[Collected data]

"""

-- ==== Sys2Proof/Laws/Requests.lean ====
section
/-! SUPPORT. What the shared operations of the commands answer: an event of a powered part, a frame that is taken,
a request that is dispatched, turned away or discarded. -/

namespace Sys2Proof.Machine

theorem event_powered {f : State → State} {s : State} (h : s.powered = true) :
    s.event f = .next (f s) := by simp [State.event, h]

theorem trunkEvent_powered {f : State → State} {s : State} {t : Nat} (h : s.powered = true) (ht : t < 8) :
    s.trunkEvent t f = .next (f s) := by simp [State.trunkEvent, h, ht]

theorem trunkEvent_absent {f : State → State} {s : State} {t : Nat} (h : 8 ≤ t) :
    s.trunkEvent t f = .fault .noSuchTrunk := by
  simp only [State.trunkEvent, Nat.not_lt.mpr h, if_false]

theorem doorEvent_powered {f : State → State} {s : State} {d : Nat} (h : s.powered = true) (hd : d < 504) :
    s.doorEvent d f = .next (f s) := by simp [State.doorEvent, h, hd]

theorem doorEvent_absent {f : State → State} {s : State} {d : Nat} (h : 504 ≤ d) :
    s.doorEvent d f = .fault .noSuchDoor := by
  simp only [State.doorEvent, Nat.not_lt.mpr h, if_false]

/-- A frame is acted on, or leaves the part as it was. -/
theorem takeFrame_cases (f : State → State) (s : State) :
    (s.takes ∧ s.takeFrame f = f s) ∨ (¬s.takes ∧ s.takeFrame f = s) := by
  unfold State.takeFrame State.takes
  by_cases h : s.powered = true ∧ s.answers.length < 8
  · simp [h]
  · simp only [h, not_false_eq_true, true_and, false_and, false_or]
    rw [if_neg]
    simpa using h

theorem takeFrame_takes {f : State → State} {s : State} (h : s.takes) : s.takeFrame f = f s := by
  simp [State.takeFrame, h.1, h.2]

theorem takeFrame_full {f : State → State} {s : State} (h : 8 ≤ s.answers.length) :
    s.takeFrame f = s := by simp [State.takeFrame, Nat.not_lt.mpr h]

theorem takeFrame_unpowered {f : State → State} {s : State} (h : s.powered = false) :
    s.takeFrame f = s := by simp [State.takeFrame, h]

@[simp] theorem gated_idle {g : Gate} {s : State} (h : s.loader = .idle) : s.gated g = false := by
  unfold State.gated; cases g <;> simp [h]

@[simp] theorem gated_always (s : State) : s.gated .always = false := rfl

theorem gated_notLoading {s : State} : s.gated .notLoading = decide (s.loader = .loading) := by
  unfold State.gated; cases s.loader <;> simp

theorem gated_notSaving {s : State} : s.gated .notSaving = decide (s.loader ≠ .idle) := by
  unfold State.gated; cases s.loader <;> simp

/-- A request that is dispatched is carried out and answered from the state after it. -/
theorem serve_dispatched {g : Gate} {tag code : Nat} {f : State → Served} {s : State} (h : s.takes)
    (hg : s.gated g = false) :
    s.serve g tag code f = (f s).state.answer (.mgmt tag code (f s).result (f s).data) := by
  simp [State.serve, takeFrame_takes h, hg]

theorem serve_serves {g : Gate} {tag code : Nat} {f : State → Served} {s : State} (h : s.serves) :
    s.serve g tag code f = (f s).state.answer (.mgmt tag code (f s).result (f s).data) :=
  serve_dispatched h.1 (gated_idle h.2)

/-- A request that is not dispatched is answered BUSY and changes nothing else. -/
theorem serve_busy {g : Gate} {tag code : Nat} {f : State → Served} {s : State} (h : s.takes)
    (hg : s.gated g = true) : s.serve g tag code f = s.answer (.mgmt tag code .busy []) := by
  simp [State.serve, takeFrame_takes h, hg, refuse]

/-- Everything a request can lead to: nothing, BUSY, or its owner's effect with its answer. -/
theorem serve_cases (g : Gate) (tag code : Nat) (f : State → Served) (s : State) :
    (¬s.takes ∧ s.serve g tag code f = s) ∨
    (s.takes ∧ s.gated g = true ∧ s.serve g tag code f = s.answer (.mgmt tag code .busy [])) ∨
    (s.takes ∧ s.gated g = false ∧
      s.serve g tag code f = (f s).state.answer (.mgmt tag code (f s).result (f s).data)) := by
  rcases takeFrame_cases (fun s => s) s with ⟨h, -⟩ | ⟨h, -⟩
  · cases hg : s.gated g
    · exact .inr (.inr ⟨h, rfl, serve_dispatched h hg⟩)
    · exact .inr (.inl ⟨h, rfl, serve_busy h hg⟩)
  · refine .inl ⟨h, ?_⟩
    unfold State.serve
    rcases takeFrame_cases (fun s =>
      let o := if s.gated g then refuse .busy s else f s
      o.state.answer (.mgmt tag code o.result o.data)) s with ⟨h', -⟩ | ⟨-, e⟩
    · exact absurd h' h
    · exact e

/-- Everything a door command can lead to: nothing, a refusal, or its effect with its answer. -/
theorem doorCommand_cases (a : DoorAction) (c : DoorCmd) (f : State → State × DoorResult) (s : State) :
    (¬s.takes ∧ s.doorCommand a c f = s) ∨
    (∃ x, s.takes ∧ s.doorCheck a c = some x ∧ s.doorCommand a c f = s.answer (s.doorAnswer a c x)) ∨
    (s.takes ∧ s.doorCheck a c = none ∧
      s.doorCommand a c f = (f s).1.answer ((f s).1.doorAnswer a c (f s).2)) := by
  by_cases h : s.takes
  · right
    simp only [State.doorCommand, takeFrame_takes h]
    cases hc : s.doorCheck a c with
    | some x => exact .inl ⟨x, h, rfl, rfl⟩
    | none => exact .inr ⟨h, rfl, rfl⟩
  · refine .inl ⟨h, ?_⟩
    unfold State.doorCommand State.takeFrame
    rw [if_neg]
    simpa [State.takes] using h

end Sys2Proof.Machine
end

"""

▸ Exercise details:
Print all of the data exactly as it stands above.

▸ Result:
-- ==== Sys2Proof/Laws/Requests.lean ====
section
/-! SUPPORT. What the shared operations of the commands answer: an event of a powered part, a frame that is taken,
a request that is dispatched, turned away or discarded. -/

namespace Sys2Proof.Machine

theorem event_powered {f : State → State} {s : State} (h : s.powered = true) :
    s.event f = .next (f s) := by simp [State.event, h]

theorem trunkEvent_powered {f : State → State} {s : State} {t : Nat} (h : s.powered = true) (ht : t < 8) :
    s.trunkEvent t f = .next (f s) := by simp [State.trunkEvent, h, ht]

theorem trunkEvent_absent {f : State → State} {s : State} {t : Nat} (h : 8 ≤ t) :
    s.trunkEvent t f = .fault .noSuchTrunk := by
  simp only [State.trunkEvent, Nat.not_lt.mpr h, if_false]

theorem doorEvent_powered {f : State → State} {s : State} {d : Nat} (h : s.powered = true) (hd : d < 504) :
    s.doorEvent d f = .next (f s) := by simp [State.doorEvent, h, hd]

theorem doorEvent_absent {f : State → State} {s : State} {d : Nat} (h : 504 ≤ d) :
    s.doorEvent d f = .fault .noSuchDoor := by
  simp only [State.doorEvent, Nat.not_lt.mpr h, if_false]

/-- A frame is acted on, or leaves the part as it was. -/
theorem takeFrame_cases (f : State → State) (s : State) :
    (s.takes ∧ s.takeFrame f = f s) ∨ (¬s.takes ∧ s.takeFrame f = s) := by
  unfold State.takeFrame State.takes
  by_cases h : s.powered = true ∧ s.answers.length < 8
  · simp [h]
  · simp only [h, not_false_eq_true, true_and, false_and, false_or]
    rw [if_neg]
    simpa using h

theorem takeFrame_takes {f : State → State} {s : State} (h : s.takes) : s.takeFrame f = f s := by
  simp [State.takeFrame, h.1, h.2]

theorem takeFrame_full {f : State → State} {s : State} (h : 8 ≤ s.answers.length) :
    s.takeFrame f = s := by simp [State.takeFrame, Nat.not_lt.mpr h]

theorem takeFrame_unpowered {f : State → State} {s : State} (h : s.powered = false) :
    s.takeFrame f = s := by simp [State.takeFrame, h]

@[simp] theorem gated_idle {g : Gate} {s : State} (h : s.loader = .idle) : s.gated g = false := by
  unfold State.gated; cases g <;> simp [h]

@[simp] theorem gated_always (s : State) : s.gated .always = false := rfl

theorem gated_notLoading {s : State} : s.gated .notLoading = decide (s.loader = .loading) := by
  unfold State.gated; cases s.loader <;> simp

theorem gated_notSaving {s : State} : s.gated .notSaving = decide (s.loader ≠ .idle) := by
  unfold State.gated; cases s.loader <;> simp

/-- A request that is dispatched is carried out and answered from the state after it. -/
theorem serve_dispatched {g : Gate} {tag code : Nat} {f : State → Served} {s : State} (h : s.takes)
    (hg : s.gated g = false) :
    s.serve g tag code f = (f s).state.answer (.mgmt tag code (f s).result (f s).data) := by
  simp [State.serve, takeFrame_takes h, hg]

theorem serve_serves {g : Gate} {tag code : Nat} {f : State → Served} {s : State} (h : s.serves) :
    s.serve g tag code f = (f s).state.answer (.mgmt tag code (f s).result (f s).data) :=
  serve_dispatched h.1 (gated_idle h.2)

/-- A request that is not dispatched is answered BUSY and changes nothing else. -/
theorem serve_busy {g : Gate} {tag code : Nat} {f : State → Served} {s : State} (h : s.takes)
    (hg : s.gated g = true) : s.serve g tag code f = s.answer (.mgmt tag code .busy []) := by
  simp [State.serve, takeFrame_takes h, hg, refuse]

/-- Everything a request can lead to: nothing, BUSY, or its owner's effect with its answer. -/
theorem serve_cases (g : Gate) (tag code : Nat) (f : State → Served) (s : State) :
    (¬s.takes ∧ s.serve g tag code f = s) ∨
    (s.takes ∧ s.gated g = true ∧ s.serve g tag code f = s.answer (.mgmt tag code .busy [])) ∨
    (s.takes ∧ s.gated g = false ∧
      s.serve g tag code f = (f s).state.answer (.mgmt tag code (f s).result (f s).data)) := by
  rcases takeFrame_cases (fun s => s) s with ⟨h, -⟩ | ⟨h, -⟩
  · cases hg : s.gated g
    · exact .inr (.inr ⟨h, rfl, serve_dispatched h hg⟩)
    · exact .inr (.inl ⟨h, rfl, serve_busy h hg⟩)
  · refine .inl ⟨h, ?_⟩
    unfold State.serve
    rcases takeFrame_cases (fun s =>
      let o := if s.gated g then refuse .busy s else f s
      o.state.answer (.mgmt tag code o.result o.data)) s with ⟨h', -⟩ | ⟨-, e⟩
    · exact absurd h' h
    · exact e

/-- Everything a door command can lead to: nothing, a refusal, or its effect with its answer. -/
theorem doorCommand_cases (a : DoorAction) (c : DoorCmd) (f : State → State × DoorResult) (s : State) :
    (¬s.takes ∧ s.doorCommand a c f = s) ∨
    (∃ x, s.takes ∧ s.doorCheck a c = some x ∧ s.doorCommand a c f = s.answer (s.doorAnswer a c x)) ∨
    (s.takes ∧ s.doorCheck a c = none ∧
      s.doorCommand a c f = (f s).1.answer ((f s).1.doorAnswer a c (f s).2)) := by
  by_cases h : s.takes
  · right
    simp only [State.doorCommand, takeFrame_takes h]
    cases hc : s.doorCheck a c with
    | some x => exact .inl ⟨x, h, rfl, rfl⟩
    | none => exact .inr ⟨h, rfl, rfl⟩
  · refine .inl ⟨h, ?_⟩
    unfold State.doorCommand State.takeFrame
    rw [if_neg]
    simpa [State.takes] using h

end Sys2Proof.Machine
end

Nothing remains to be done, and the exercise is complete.